North Carolina U.S. Rep. G.K. Butterfield said Tuesday that he’s concerned that support may be lacking when the Senate Judiciary Committee votes on Thursday on whether to send Loretta Lynch’s nomination as attorney general to the full Senate for confirmation.
“We have a nominee who is eminently qualified to be attorney general of the United States, and to deny her an up or down vote in the U.S. Senate would be unfortunate,” Butterfield, a Democrat from Wilson and chairman of the Congressional Black Caucus, said in an interview.
Lynch, a veteran prosecutor who is U.S. Attorney for the Eastern District of New York, is a North Carolina native. She spent the first six years of her life in Greensboro and the rest of her childhood in Durham before she earned her undergraduate and graduate degrees at Harvard.

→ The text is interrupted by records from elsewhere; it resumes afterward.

theorem AgreesWithoutEdges.busFail (h : AgreesWithoutEdges t u) : AgreesWithoutEdges t.busFail u.busFail := by
  obtain ⟨b, rfl⟩ := h
  cases hseq : t.seq with
  | idle => exact ⟨b, by simp only [State.busFail, hseq]⟩
  | fg i trail => exact ⟨b, by simp only [State.busFail, hseq]; rfl⟩
  | irq trail => exact ⟨b, by simp only [State.busFail, hseq]; rfl⟩

/-- The edges among the inputs of a run change the pending bit and nothing else. -/
theorem AgreesWithoutEdges.runScript (h : AgreesWithoutEdges t u) (es : List Input) (p : Script) :
    AgreesWithoutEdges (runScript es p.skip t) (runScript (withoutEdges es) p.skip u) := by
  induction es generalizing p t u with
  | nil =>
    rcases skip_finish_or_waits p with ⟨f, hf⟩ | ⟨ad, hp⟩
    · simpa only [hf, runScript_finish] using h.complete f []
    · obtain ⟨b, rfl⟩ := h
      rw [runScript_waits hp]
      exact ⟨b, runScript_waits hp⟩
  | cons e es ih =>
    rcases skip_finish_or_waits p with ⟨f, hf⟩ | ⟨⟨a, d⟩, hp⟩
    · simpa only [hf, runScript_finish] using h.complete f (e :: es)
    have hcons := fun (he : e ≠ .dio0Rise) =>
      (congrArg (Machine.runScript · p.skip u) (withoutEdges_cons he es)).trans (runScript_cons hp e _)
    obtain ⟨pending, hpending⟩ := id h
    rw [runScript_cons hp]
    cases e with
    | dio0Rise => exact ih h.latchEdge p
    | bus r =>
      rw [hcons nofun, hpending]
      cases r with
      | byte b =>
        simp only [settle_fst]
        exact ih (AgreesWithoutEdges.settle ⟨pending, rfl⟩ _) _
      | error => exact AgreesWithoutEdges.busFail ⟨pending, rfl⟩
    | rst =>
      rw [hcons nofun, hpending]
      exact ⟨false, rfl⟩
    | command w bytes =>
      rw [hcons nofun, hpending]
      exact ih ⟨pending, rfl⟩ p
    | takeCallback =>
      rw [hcons nofun, hpending]
      exact ih ⟨pending, rfl⟩ p

/-- So do the edges among the inputs of a command, which is refused or begun without looking at them. -/
theorem agreesWithoutEdges_exec {i : Instr} {s : State} (ht : exec i s = .next t)
    (hu : exec i { s with inputs := withoutEdges s.inputs } = .next u) : AgreesWithoutEdges t u := by
  rcases exec_refused_or_runs i s with ⟨st, href⟩ | hrun
  · obtain rfl := Host.Outcome.next.inj (ht.symm.trans (href s.inputs))
    obtain rfl := Host.Outcome.next.inj (hu.symm.trans (href _))
    exact ⟨s.irqPending, rfl⟩
  · obtain rfl := Host.Outcome.next.inj (ht.symm.trans (hrun s.inputs))
    obtain rfl := Host.Outcome.next.inj (hu.symm.trans (hrun _))
    have hbegun : AgreesWithoutEdges (begun i s) { begun i s with inputs := withoutEdges (begun i s).inputs } :=
      ⟨_, rfl⟩
    rw [← runScript_inputs (withoutEdges s.inputs) _ (begun i s) (withoutEdges (begun i s).inputs)]
    exact hbegun.runScript s.inputs _

end

end Sys2Proof.Machine
end

section
/-! CERTIFICATES. The receive interrupt (spec/60_exceptions.md R184 to R192): the latch, where the handler starts, what it
does, and the commands it waits for. -/

namespace Sys2Proof.Machine

open Sys2Proof

/-! ## The handler on answers of the bus -/

/-- Settles O45: behind flags with a CRC error the two transfers are all of the sequence. -/
theorem handlerDropsCrcError : Obligations.HandlerDropsCrcError := by
  unfold Obligations.HandlerDropsCrcError
  intro s v x rest hidle hp hcrc hin
  have htakes : (afterHandlerFlags s.cfg s.implicitShadow v).Takes [] := by simp [afterHandlerFlags_crcError hcrc]
  refine (runSteps_handler hidle hp htakes hin).trans ?_
  simp [afterHandlerFlags_crcError hcrc, afterEvents]

/-- Settles O46: behind flags without a CRC error the sequence is `ExtractPayload`, and the event carries what it
extracted. -/
theorem handlerDeliversPayload : Obligations.HandlerDeliversPayload := by
  unfold Obligations.HandlerDeliversPayload
  intro s v x a y len p rest hidle hp hcrc hlen hin c lenReg
  have htakes : (afterHandlerFlags s.cfg s.implicitShadow v).Takes ([a, y, len] ++ p) := by
    rw [afterHandlerFlags_clear hcrc]
    exact takes_extractPayload _ _ (fun _ => takes_finish _) a y hlen
  have hsteps : 5 + len.toNat = ([a, y, len] ++ p).length + 2 := by
    simp only [List.length_append, List.length_cons, List.length_nil, hlen]
    omega
  rw [hsteps, runSteps_handler hidle hp htakes hin, afterHandlerFlags_clear hcrc,
    startScript_extractPayload s.cfg s.implicitShadow _ a y hlen]
  simp [extractEvents, lengthRegister, afterEvents, lenReg, c]

/-! ## Where the handler and a command start -/

/-- Settles O47: the two ways into a sequence are those of `step_seq`, and the port is that of `portGrows_step`. -/
theorem handlerServedBeforeCommands : Obligations.HandlerServedBeforeCommands := by
  unfold Obligations.HandlerServedBeforeCommands
  refine ⟨fun s hidle hp hin => ?_, fun s t trail h hseq => ?_, fun s t cmd trail h hseq => ?_,
    fun s t => portGrows_step⟩
  · have hrem : remaining s.enterHandler = some (seqHandler s.cfg s.implicitShadow) := rfl
    have hwaits : (seqHandler s.cfg s.implicitShadow).request = some _ := rfl
    rw [step_eq_step_enterHandler hidle hp (by simp [rstAsserted, hin]), step_of_remaining hrem, enterHandler_inputs, hin,
      untilAnswer, runScript_waits hwaits]
    simp [State.giveBack, State.enterHandler, hin]
  · rcases step_seq h with hidle | ⟨i, after, hfg, -⟩ | ⟨after, -, hfrom⟩
    · cases hseq.symm.trans hidle
    · cases hseq.symm.trans hfg
    · exact hfrom
  · rcases step_seq h with hidle | ⟨i, after, hfg, hfrom⟩ | ⟨after, hirq, -⟩
    · cases hseq.symm.trans hidle
    · cases hseq.symm.trans hfg
      exact hfrom
    · cases hseq.symm.trans hirq

/-! ## The latch -/

/-- Settles O44: an idle unit with nothing on the port absorbs the edge, and a sequence that waits takes it before its
answer. -/
theorem edgeIsLatched : Obligations.EdgeIsLatched := by
  unfold Obligations.EdgeIsLatched
  rintro s hin (⟨hready, hwords⟩ | hreq)
  · obtain ⟨hidle, hp⟩ := ready_iff.1 hready
    have hr : rstAsserted s = false := by simp [rstAsserted, hin]
    simp [step, hidle, hr, hp, fetchCommand, hwords, idleStep, hin, nextEvent, absorb, latchEdge_eq]
  · obtain ⟨⟨a, d⟩, hreq⟩ := Option.isSome_iff_exists.1 hreq
    obtain ⟨q, hrem, hq⟩ := busRequest_eq_some.1 hreq
    rw [step_of_remaining hrem, hin]
    simp [untilAnswer, runScript_cons hq, runScript_waits hq, latchEdge_eq, State.giveBack]

/-! ## A command outside READY -/

theorem exec_of_not_ready {i : Instr} {s : State} (hidle : s.seq = .idle) (hwf : i.wf s.cfg = true) (hi : i ≠ .init)
    (hready : s.ustate ≠ .ready) : exec i s = .next { s with log := s.log ++ [.response .errState 0 []] } := by
  rw [exec_eq, runCommand, if_pos hwf, if_neg (by simp [lifecycleAllows, hi, hready]), respond_of_idle hidle]

/-- Settles O12: the word and its data bytes leave the port, then the lifecycle check refuses the command. -/
theorem notReadyAnswersErrState : Obligations.NotReadyAnswersErrState := by
  unfold Obligations.NotReadyAnswersErrState
  intro s w ws i hready hr hw hd hwf hi hstate
  obtain ⟨hidle, -⟩ := ready_iff.1 hready
  have hexec := exec_of_not_ready (s := (s.takeCommand (dataCount s.cfg.op w)).forOneTransfer) hidle hwf hi hstate
  rw [step_of_command hready hr (fetchCommand_of_ok hw hd), atomicallyExec_of_exec hexec, takeCommand_eq hw]
  simp [State.giveBack, State.forOneTransfer]

/-! ## Edges inside a command -/

/-- Settles O52: without the edges the command ends in the same state but for the pending bit. -/
theorem edgesOnlyLatch : Obligations.EdgesOnlyLatch := by
  unfold Obligations.EdgesOnlyLatch
  intro i s t u ht hu
  obtain ⟨pending, rfl⟩ := agreesWithoutEdges_exec ht hu
  rfl

end Sys2Proof.Machine
end

section
/-! CERTIFICATES. `rst` and the end of every sequence but that of `ENDPKT` (spec/70_reset_and_hazards.md R210, R230): how
many transfers a script makes at most, whatever the chip answers. -/

namespace Sys2Proof.Machine

open Sys2Proof

/-! ## Scripts that end within a number of transfers -/

/-- Every path through the script ends behind at most this many transfers, and none of them polls. -/
def Script.EndsWithin : Script → Nat → Prop
  | .finish _, _ => True
  | .assign _ p, n => p.EndsWithin n
  | .xfer _ _ _, 0 => False
  | .xfer _ _ k, n + 1 => ∀ b, (k b).EndsWithin n
  | .poll _ _ _ _ _, _ => False

section
variable {p : Script} {n : Nat} (c : UnitCfg)

theorem Script.EndsWithin.mono {m : Nat} (h : p.EndsWithin n) (hle : n ≤ m) : p.EndsWithin m := by
  induction p generalizing n m with
  | finish f => trivial
  | assign a p ih => exact ih h hle
  | xfer a d k ih =>
    cases n with
    | zero => exact h.elim
    | succ n =>
      cases m with
      | zero => omega
      | succ m => exact fun b => ih b (h b) (by omega)
  | poll a d stop k _ ih => exact h.elim

@[simp] theorem endsWithin_finish (f : Finish) : (Script.finish f).EndsWithin n := trivial
@[simp] theorem endsWithin_respondOk (result : BitVec 32) : (respondOk result).EndsWithin n := trivial
@[simp] theorem endsWithin_raise (st : Status) (info : BitVec 32) : (raise st info).EndsWithin n := trivial
@[simp] theorem endsWithin_assign (a : Assign) : (Script.assign a p).EndsWithin n ↔ p.EndsWithin n := Iff.rfl
@[simp] theorem endsWithin_busRead (addr : Addr) (k : Byte → Script) :
    (busRead c addr k).EndsWithin (n + 1) ↔ ∀ b, (k b).EndsWithin n := Iff.rfl
@[simp] theorem endsWithin_busWrite (addr : Addr) (v : Byte) :
    (busWrite c addr v p).EndsWithin (n + 1) ↔ p.EndsWithin n := forall_const Byte
@[simp] theorem endsWithin_ite (b : Prop) [Decidable b] (q : Script) :
    (if b then p else q).EndsWithin n ↔ (b → p.EndsWithin n) ∧ (¬ b → q.EndsWithin n) := by
  split <;> simp_all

North Carolina Sen. Thom Tillis is a member of the Judiciary Committee. His spokesman, Daniel Keylin, said on Tuesday that Tillis was reviewing Lynch’s answers to written questions he submitted. Keylin would not say how Tillis, a Republican, would vote.
“This is a wonderful opportunity to get an attorney general with impeccable credentials but yet someone from North Carolina to be part of the president’s Cabinet,” Butterfield said.
“She has gone after white collar criminals in New York. She has prosecuted drug conspiracies in New York. I think she has demonstrated the ability to be independent,” he added.
Butterfield said he was concerned that 51 Republicans from the House of Representatives wrote to Judiciary Committee members telling them to vote against Lynch. North Carolina Reps. Mark Meadows and Richard Hudson were among them. Townhall.com, a conservative news and opinion website, reported on the letter and released a copy on Tuesday.
The Republican lawmakers wrote that they were particularly concerned that Lynch would support President Barack Obama’s executive orders granting temporary relief from deportation for some immigrants who are in the country illegally.
“That’s being litigated in the court. She’s not being considered for the Supreme Court. She’s being considered to be a prosecutor. That argument is unpersuasive to me,” Butterfield said.